### GIVEN RECORDS
---+---

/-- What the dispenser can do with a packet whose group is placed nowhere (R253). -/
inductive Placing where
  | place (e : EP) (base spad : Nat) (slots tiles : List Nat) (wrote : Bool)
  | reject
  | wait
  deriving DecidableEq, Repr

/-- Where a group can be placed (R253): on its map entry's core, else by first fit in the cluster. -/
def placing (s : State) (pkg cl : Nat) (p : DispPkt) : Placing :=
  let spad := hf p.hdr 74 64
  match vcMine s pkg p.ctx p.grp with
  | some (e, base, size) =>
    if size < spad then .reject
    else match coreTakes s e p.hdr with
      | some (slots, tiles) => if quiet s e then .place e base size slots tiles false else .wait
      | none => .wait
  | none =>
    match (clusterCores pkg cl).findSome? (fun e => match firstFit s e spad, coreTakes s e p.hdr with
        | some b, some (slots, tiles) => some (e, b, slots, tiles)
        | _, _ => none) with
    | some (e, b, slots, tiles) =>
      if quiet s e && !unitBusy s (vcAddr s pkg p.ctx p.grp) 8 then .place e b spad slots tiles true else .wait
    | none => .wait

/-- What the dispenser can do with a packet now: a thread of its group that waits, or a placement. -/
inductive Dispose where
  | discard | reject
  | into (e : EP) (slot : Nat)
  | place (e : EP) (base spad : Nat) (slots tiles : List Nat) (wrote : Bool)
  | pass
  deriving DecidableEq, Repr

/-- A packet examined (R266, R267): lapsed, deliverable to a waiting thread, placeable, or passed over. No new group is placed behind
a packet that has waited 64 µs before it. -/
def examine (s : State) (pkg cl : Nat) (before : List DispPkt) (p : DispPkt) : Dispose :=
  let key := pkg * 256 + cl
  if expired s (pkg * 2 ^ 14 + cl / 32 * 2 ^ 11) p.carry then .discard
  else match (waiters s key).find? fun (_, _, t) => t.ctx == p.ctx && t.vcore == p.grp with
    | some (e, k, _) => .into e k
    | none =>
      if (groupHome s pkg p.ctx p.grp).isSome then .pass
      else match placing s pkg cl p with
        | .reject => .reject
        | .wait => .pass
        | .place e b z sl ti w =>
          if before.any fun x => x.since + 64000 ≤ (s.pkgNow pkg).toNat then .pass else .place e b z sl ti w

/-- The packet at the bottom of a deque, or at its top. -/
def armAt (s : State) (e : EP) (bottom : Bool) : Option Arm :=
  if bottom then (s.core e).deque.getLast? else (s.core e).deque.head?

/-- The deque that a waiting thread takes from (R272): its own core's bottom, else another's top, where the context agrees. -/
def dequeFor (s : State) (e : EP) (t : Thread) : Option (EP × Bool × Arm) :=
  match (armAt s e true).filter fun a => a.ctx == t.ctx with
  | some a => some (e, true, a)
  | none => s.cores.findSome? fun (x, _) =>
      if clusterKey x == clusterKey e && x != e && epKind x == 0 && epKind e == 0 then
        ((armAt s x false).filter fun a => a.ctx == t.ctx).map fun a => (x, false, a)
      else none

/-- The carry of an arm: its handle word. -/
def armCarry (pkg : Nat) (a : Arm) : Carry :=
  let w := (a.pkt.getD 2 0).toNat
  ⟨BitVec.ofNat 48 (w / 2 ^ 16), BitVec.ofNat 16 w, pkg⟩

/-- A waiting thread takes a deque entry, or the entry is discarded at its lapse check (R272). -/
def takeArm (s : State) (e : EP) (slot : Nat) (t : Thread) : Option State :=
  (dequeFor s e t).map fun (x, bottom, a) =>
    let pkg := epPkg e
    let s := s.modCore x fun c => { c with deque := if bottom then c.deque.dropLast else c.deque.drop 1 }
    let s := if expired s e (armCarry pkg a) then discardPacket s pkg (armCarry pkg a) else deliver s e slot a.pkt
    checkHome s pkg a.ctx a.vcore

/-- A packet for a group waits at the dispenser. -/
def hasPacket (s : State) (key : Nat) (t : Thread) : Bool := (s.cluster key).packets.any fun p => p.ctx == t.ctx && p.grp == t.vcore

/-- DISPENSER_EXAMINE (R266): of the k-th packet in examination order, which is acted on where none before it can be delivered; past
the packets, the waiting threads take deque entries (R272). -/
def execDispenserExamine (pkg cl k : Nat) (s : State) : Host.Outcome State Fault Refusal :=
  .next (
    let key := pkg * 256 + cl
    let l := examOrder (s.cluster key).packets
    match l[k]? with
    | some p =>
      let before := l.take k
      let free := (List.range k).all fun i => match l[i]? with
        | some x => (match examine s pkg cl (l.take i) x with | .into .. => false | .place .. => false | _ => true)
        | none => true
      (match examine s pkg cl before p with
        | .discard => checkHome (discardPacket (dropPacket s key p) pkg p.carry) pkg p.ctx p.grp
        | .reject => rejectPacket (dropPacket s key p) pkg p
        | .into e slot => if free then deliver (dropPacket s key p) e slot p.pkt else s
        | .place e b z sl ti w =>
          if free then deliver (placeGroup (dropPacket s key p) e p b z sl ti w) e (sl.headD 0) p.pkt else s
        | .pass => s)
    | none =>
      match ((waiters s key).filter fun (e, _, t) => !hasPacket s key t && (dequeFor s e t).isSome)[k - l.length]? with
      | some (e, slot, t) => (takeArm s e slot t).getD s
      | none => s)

---+---

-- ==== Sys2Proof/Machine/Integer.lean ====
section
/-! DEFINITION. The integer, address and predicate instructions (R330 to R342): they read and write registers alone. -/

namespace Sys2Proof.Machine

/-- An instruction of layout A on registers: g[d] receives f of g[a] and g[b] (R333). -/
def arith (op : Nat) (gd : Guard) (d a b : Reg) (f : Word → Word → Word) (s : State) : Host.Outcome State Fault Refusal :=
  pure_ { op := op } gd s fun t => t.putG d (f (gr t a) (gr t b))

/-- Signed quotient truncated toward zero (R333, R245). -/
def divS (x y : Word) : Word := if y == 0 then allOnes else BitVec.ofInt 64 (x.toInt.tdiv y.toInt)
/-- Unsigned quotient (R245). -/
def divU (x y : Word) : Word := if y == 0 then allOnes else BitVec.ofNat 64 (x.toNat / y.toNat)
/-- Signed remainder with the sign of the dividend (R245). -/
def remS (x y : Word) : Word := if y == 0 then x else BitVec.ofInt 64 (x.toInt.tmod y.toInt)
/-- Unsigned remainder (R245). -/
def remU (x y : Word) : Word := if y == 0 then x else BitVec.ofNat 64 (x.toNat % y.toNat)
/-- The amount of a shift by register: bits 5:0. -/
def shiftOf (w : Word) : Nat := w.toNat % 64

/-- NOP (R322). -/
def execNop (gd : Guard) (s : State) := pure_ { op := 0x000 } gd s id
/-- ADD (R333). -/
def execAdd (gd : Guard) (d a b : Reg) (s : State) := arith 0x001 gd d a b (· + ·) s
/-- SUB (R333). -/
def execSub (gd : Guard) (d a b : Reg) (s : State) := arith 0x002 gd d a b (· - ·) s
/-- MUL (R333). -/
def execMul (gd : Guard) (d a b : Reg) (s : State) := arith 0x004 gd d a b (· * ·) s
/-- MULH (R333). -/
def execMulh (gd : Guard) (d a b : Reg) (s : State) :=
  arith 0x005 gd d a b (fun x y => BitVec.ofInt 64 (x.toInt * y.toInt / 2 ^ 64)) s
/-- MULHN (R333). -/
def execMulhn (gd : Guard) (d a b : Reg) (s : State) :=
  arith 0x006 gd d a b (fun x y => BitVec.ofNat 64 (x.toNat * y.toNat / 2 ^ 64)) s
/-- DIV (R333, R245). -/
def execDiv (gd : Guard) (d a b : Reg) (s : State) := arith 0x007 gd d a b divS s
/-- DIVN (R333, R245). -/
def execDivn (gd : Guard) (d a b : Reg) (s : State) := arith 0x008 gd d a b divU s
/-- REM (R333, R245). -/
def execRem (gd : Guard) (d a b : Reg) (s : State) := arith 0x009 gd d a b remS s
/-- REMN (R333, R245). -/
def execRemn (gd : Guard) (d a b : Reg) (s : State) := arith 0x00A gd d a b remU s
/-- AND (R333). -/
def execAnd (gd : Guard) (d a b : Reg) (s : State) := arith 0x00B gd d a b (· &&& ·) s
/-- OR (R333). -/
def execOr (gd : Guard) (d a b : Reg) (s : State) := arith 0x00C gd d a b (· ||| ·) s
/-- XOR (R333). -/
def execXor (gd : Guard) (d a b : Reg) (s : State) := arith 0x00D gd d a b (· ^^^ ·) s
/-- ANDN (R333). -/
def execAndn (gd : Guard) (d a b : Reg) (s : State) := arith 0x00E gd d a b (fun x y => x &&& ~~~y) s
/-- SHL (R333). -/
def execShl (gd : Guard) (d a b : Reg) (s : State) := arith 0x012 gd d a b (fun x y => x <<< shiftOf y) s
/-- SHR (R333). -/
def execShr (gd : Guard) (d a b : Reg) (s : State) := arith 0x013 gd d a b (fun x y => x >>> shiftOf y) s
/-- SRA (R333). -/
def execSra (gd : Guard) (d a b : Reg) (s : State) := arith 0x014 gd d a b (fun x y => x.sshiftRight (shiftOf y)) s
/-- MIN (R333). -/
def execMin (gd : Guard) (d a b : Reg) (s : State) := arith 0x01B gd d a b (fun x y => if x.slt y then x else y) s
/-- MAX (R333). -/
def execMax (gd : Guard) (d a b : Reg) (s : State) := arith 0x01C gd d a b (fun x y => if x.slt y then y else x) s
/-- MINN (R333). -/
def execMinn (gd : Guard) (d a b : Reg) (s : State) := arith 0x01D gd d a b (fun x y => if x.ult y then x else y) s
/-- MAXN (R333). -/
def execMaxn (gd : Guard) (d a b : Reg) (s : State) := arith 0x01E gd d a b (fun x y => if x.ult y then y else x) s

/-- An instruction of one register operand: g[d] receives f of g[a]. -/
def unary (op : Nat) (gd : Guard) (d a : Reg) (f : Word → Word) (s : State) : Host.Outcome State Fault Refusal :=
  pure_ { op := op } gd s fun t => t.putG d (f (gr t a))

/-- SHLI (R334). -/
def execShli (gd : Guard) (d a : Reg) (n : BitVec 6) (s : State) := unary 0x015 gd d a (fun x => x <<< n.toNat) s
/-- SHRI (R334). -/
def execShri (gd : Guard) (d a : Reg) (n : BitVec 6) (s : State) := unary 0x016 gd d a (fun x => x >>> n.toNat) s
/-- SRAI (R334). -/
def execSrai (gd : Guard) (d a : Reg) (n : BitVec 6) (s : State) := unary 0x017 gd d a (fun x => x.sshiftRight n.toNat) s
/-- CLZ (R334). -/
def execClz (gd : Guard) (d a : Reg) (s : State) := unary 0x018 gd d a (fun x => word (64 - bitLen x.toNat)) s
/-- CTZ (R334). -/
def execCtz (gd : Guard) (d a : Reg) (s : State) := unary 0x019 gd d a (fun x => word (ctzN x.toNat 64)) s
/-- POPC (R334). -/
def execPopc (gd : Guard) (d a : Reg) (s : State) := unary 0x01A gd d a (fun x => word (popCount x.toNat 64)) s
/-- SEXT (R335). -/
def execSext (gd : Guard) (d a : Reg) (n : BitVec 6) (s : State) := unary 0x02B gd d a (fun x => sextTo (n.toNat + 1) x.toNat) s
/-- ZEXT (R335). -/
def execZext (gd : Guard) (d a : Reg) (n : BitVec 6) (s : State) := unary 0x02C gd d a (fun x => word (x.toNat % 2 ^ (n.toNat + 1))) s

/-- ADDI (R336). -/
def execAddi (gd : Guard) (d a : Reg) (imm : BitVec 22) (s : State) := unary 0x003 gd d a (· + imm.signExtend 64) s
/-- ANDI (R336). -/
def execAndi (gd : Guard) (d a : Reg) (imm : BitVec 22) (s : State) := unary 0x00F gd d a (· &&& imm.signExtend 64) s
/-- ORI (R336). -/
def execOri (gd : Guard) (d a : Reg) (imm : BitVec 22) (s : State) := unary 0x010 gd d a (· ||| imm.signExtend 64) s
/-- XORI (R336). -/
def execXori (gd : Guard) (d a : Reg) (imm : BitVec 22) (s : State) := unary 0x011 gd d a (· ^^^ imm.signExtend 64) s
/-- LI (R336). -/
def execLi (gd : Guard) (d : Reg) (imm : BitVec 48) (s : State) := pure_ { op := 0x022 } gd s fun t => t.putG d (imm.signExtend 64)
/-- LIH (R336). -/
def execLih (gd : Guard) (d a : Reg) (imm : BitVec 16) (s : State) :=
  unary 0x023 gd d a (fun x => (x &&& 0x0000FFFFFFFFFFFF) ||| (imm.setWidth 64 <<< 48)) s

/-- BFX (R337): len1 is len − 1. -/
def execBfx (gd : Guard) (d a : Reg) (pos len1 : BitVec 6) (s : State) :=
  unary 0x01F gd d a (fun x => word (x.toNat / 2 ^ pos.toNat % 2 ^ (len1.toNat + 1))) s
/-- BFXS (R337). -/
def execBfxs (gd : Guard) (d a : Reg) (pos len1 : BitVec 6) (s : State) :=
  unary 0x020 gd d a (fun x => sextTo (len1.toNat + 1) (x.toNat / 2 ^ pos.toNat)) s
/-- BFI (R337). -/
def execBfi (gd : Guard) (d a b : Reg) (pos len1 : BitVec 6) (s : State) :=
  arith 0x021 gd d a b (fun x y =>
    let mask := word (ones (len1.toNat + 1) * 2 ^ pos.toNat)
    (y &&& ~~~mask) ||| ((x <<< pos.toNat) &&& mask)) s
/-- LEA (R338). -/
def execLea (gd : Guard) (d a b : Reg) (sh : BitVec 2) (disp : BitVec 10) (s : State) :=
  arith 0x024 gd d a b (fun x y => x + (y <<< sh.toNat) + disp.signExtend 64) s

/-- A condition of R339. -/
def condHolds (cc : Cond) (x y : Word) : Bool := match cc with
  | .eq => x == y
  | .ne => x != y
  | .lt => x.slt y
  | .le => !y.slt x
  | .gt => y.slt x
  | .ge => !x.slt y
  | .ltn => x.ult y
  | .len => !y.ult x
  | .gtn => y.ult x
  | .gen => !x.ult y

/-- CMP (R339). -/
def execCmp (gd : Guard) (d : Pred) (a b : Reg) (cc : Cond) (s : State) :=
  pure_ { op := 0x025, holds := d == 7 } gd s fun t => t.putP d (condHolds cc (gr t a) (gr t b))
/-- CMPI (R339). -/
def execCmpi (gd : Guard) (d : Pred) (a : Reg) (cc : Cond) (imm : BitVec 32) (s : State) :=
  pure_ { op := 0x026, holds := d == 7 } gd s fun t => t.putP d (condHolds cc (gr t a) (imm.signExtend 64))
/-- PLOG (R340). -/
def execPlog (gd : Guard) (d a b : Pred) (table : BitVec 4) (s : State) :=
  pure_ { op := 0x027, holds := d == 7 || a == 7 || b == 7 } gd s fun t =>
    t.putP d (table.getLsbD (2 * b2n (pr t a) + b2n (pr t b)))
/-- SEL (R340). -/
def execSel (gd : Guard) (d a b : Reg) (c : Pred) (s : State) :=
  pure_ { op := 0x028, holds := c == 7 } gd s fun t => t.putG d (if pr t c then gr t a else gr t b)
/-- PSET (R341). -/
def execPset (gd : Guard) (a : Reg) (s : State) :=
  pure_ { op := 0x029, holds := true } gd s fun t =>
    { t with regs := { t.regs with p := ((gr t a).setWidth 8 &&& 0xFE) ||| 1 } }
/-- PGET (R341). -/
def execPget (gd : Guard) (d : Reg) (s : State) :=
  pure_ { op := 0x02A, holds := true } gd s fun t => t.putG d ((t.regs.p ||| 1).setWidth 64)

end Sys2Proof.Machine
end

---+---

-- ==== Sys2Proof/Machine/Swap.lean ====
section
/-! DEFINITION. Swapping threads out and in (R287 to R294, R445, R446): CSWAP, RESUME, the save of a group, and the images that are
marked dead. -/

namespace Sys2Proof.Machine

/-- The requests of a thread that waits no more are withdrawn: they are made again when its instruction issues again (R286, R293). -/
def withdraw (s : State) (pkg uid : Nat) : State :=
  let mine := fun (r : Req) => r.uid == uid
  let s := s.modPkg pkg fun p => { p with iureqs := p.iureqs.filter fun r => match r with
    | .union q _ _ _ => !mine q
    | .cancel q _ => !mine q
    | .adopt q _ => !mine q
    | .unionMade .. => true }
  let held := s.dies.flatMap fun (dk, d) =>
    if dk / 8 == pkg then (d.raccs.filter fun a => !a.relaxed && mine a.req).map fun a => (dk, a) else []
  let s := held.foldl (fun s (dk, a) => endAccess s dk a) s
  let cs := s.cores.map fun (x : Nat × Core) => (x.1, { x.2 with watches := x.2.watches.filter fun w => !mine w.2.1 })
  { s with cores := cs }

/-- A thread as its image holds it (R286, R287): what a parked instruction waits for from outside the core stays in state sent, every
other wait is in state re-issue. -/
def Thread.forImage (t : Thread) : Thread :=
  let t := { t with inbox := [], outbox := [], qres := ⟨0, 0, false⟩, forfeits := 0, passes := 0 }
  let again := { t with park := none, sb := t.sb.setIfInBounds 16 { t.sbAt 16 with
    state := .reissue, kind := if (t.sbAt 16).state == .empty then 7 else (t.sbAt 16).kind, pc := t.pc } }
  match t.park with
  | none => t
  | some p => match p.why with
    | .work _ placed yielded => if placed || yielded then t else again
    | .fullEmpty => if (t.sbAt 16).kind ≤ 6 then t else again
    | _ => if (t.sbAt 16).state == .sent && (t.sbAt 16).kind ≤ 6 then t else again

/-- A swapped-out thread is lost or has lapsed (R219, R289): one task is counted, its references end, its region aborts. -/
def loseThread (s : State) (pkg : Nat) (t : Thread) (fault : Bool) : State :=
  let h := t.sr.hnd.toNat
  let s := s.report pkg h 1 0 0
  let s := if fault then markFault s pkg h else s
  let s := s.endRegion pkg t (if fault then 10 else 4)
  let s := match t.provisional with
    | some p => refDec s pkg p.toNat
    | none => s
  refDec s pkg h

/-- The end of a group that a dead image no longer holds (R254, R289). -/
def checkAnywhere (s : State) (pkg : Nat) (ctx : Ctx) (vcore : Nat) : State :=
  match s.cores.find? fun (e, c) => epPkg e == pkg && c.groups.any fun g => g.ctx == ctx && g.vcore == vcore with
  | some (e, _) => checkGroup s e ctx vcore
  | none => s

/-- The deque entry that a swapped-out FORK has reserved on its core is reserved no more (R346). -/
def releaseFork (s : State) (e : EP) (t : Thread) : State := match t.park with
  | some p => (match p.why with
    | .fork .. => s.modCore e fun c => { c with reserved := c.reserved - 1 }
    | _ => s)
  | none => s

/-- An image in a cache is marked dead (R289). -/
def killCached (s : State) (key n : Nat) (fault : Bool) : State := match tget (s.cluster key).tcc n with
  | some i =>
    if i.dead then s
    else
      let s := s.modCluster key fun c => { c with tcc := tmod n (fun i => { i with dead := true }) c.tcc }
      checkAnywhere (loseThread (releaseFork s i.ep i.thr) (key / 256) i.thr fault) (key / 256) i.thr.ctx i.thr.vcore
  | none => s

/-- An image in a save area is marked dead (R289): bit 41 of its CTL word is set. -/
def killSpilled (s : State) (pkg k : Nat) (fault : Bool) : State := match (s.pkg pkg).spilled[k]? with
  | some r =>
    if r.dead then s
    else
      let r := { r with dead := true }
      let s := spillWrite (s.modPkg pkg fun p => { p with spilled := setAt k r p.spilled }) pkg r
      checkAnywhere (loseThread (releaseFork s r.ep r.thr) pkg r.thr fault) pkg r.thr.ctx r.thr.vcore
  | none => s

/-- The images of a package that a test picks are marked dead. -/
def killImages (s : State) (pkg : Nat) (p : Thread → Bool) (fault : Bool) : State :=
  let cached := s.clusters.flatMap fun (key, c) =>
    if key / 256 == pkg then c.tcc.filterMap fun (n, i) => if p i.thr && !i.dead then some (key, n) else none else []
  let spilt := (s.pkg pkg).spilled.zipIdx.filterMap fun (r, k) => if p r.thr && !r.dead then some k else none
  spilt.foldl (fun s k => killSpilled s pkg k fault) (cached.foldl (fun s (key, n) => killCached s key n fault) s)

---+---

### REQUIRED WORK
Output should match, line for line, the stretch of the material above from the line holding "nowhere (R253). -/" through the line holding "a packet that has waited 64 µs before it. -/".

### TASK ANSWER
/-- What the dispenser can do with a packet whose group is placed nowhere (R253). -/
inductive Placing where
  | place (e : EP) (base spad : Nat) (slots tiles : List Nat) (wrote : Bool)
  | reject
  | wait
  deriving DecidableEq, Repr

/-- Where a group can be placed (R253): on its map entry's core, else by first fit in the cluster. -/
def placing (s : State) (pkg cl : Nat) (p : DispPkt) : Placing :=
  let spad := hf p.hdr 74 64
  match vcMine s pkg p.ctx p.grp with
  | some (e, base, size) =>
    if size < spad then .reject
    else match coreTakes s e p.hdr with
      | some (slots, tiles) => if quiet s e then .place e base size slots tiles false else .wait
      | none => .wait
  | none =>
    match (clusterCores pkg cl).findSome? (fun e => match firstFit s e spad, coreTakes s e p.hdr with
        | some b, some (slots, tiles) => some (e, b, slots, tiles)
        | _, _ => none) with
    | some (e, b, slots, tiles) =>
      if quiet s e && !unitBusy s (vcAddr s pkg p.ctx p.grp) 8 then .place e b spad slots tiles true else .wait
    | none => .wait

/-- What the dispenser can do with a packet now: a thread of its group that waits, or a placement. -/
inductive Dispose where
  | discard | reject
  | into (e : EP) (slot : Nat)
  | place (e : EP) (base spad : Nat) (slots tiles : List Nat) (wrote : Bool)
  | pass
  deriving DecidableEq, Repr

/-- A packet examined (R266, R267): lapsed, deliverable to a waiting thread, placeable, or passed over. No new group is placed behind
a packet that has waited 64 µs before it. -/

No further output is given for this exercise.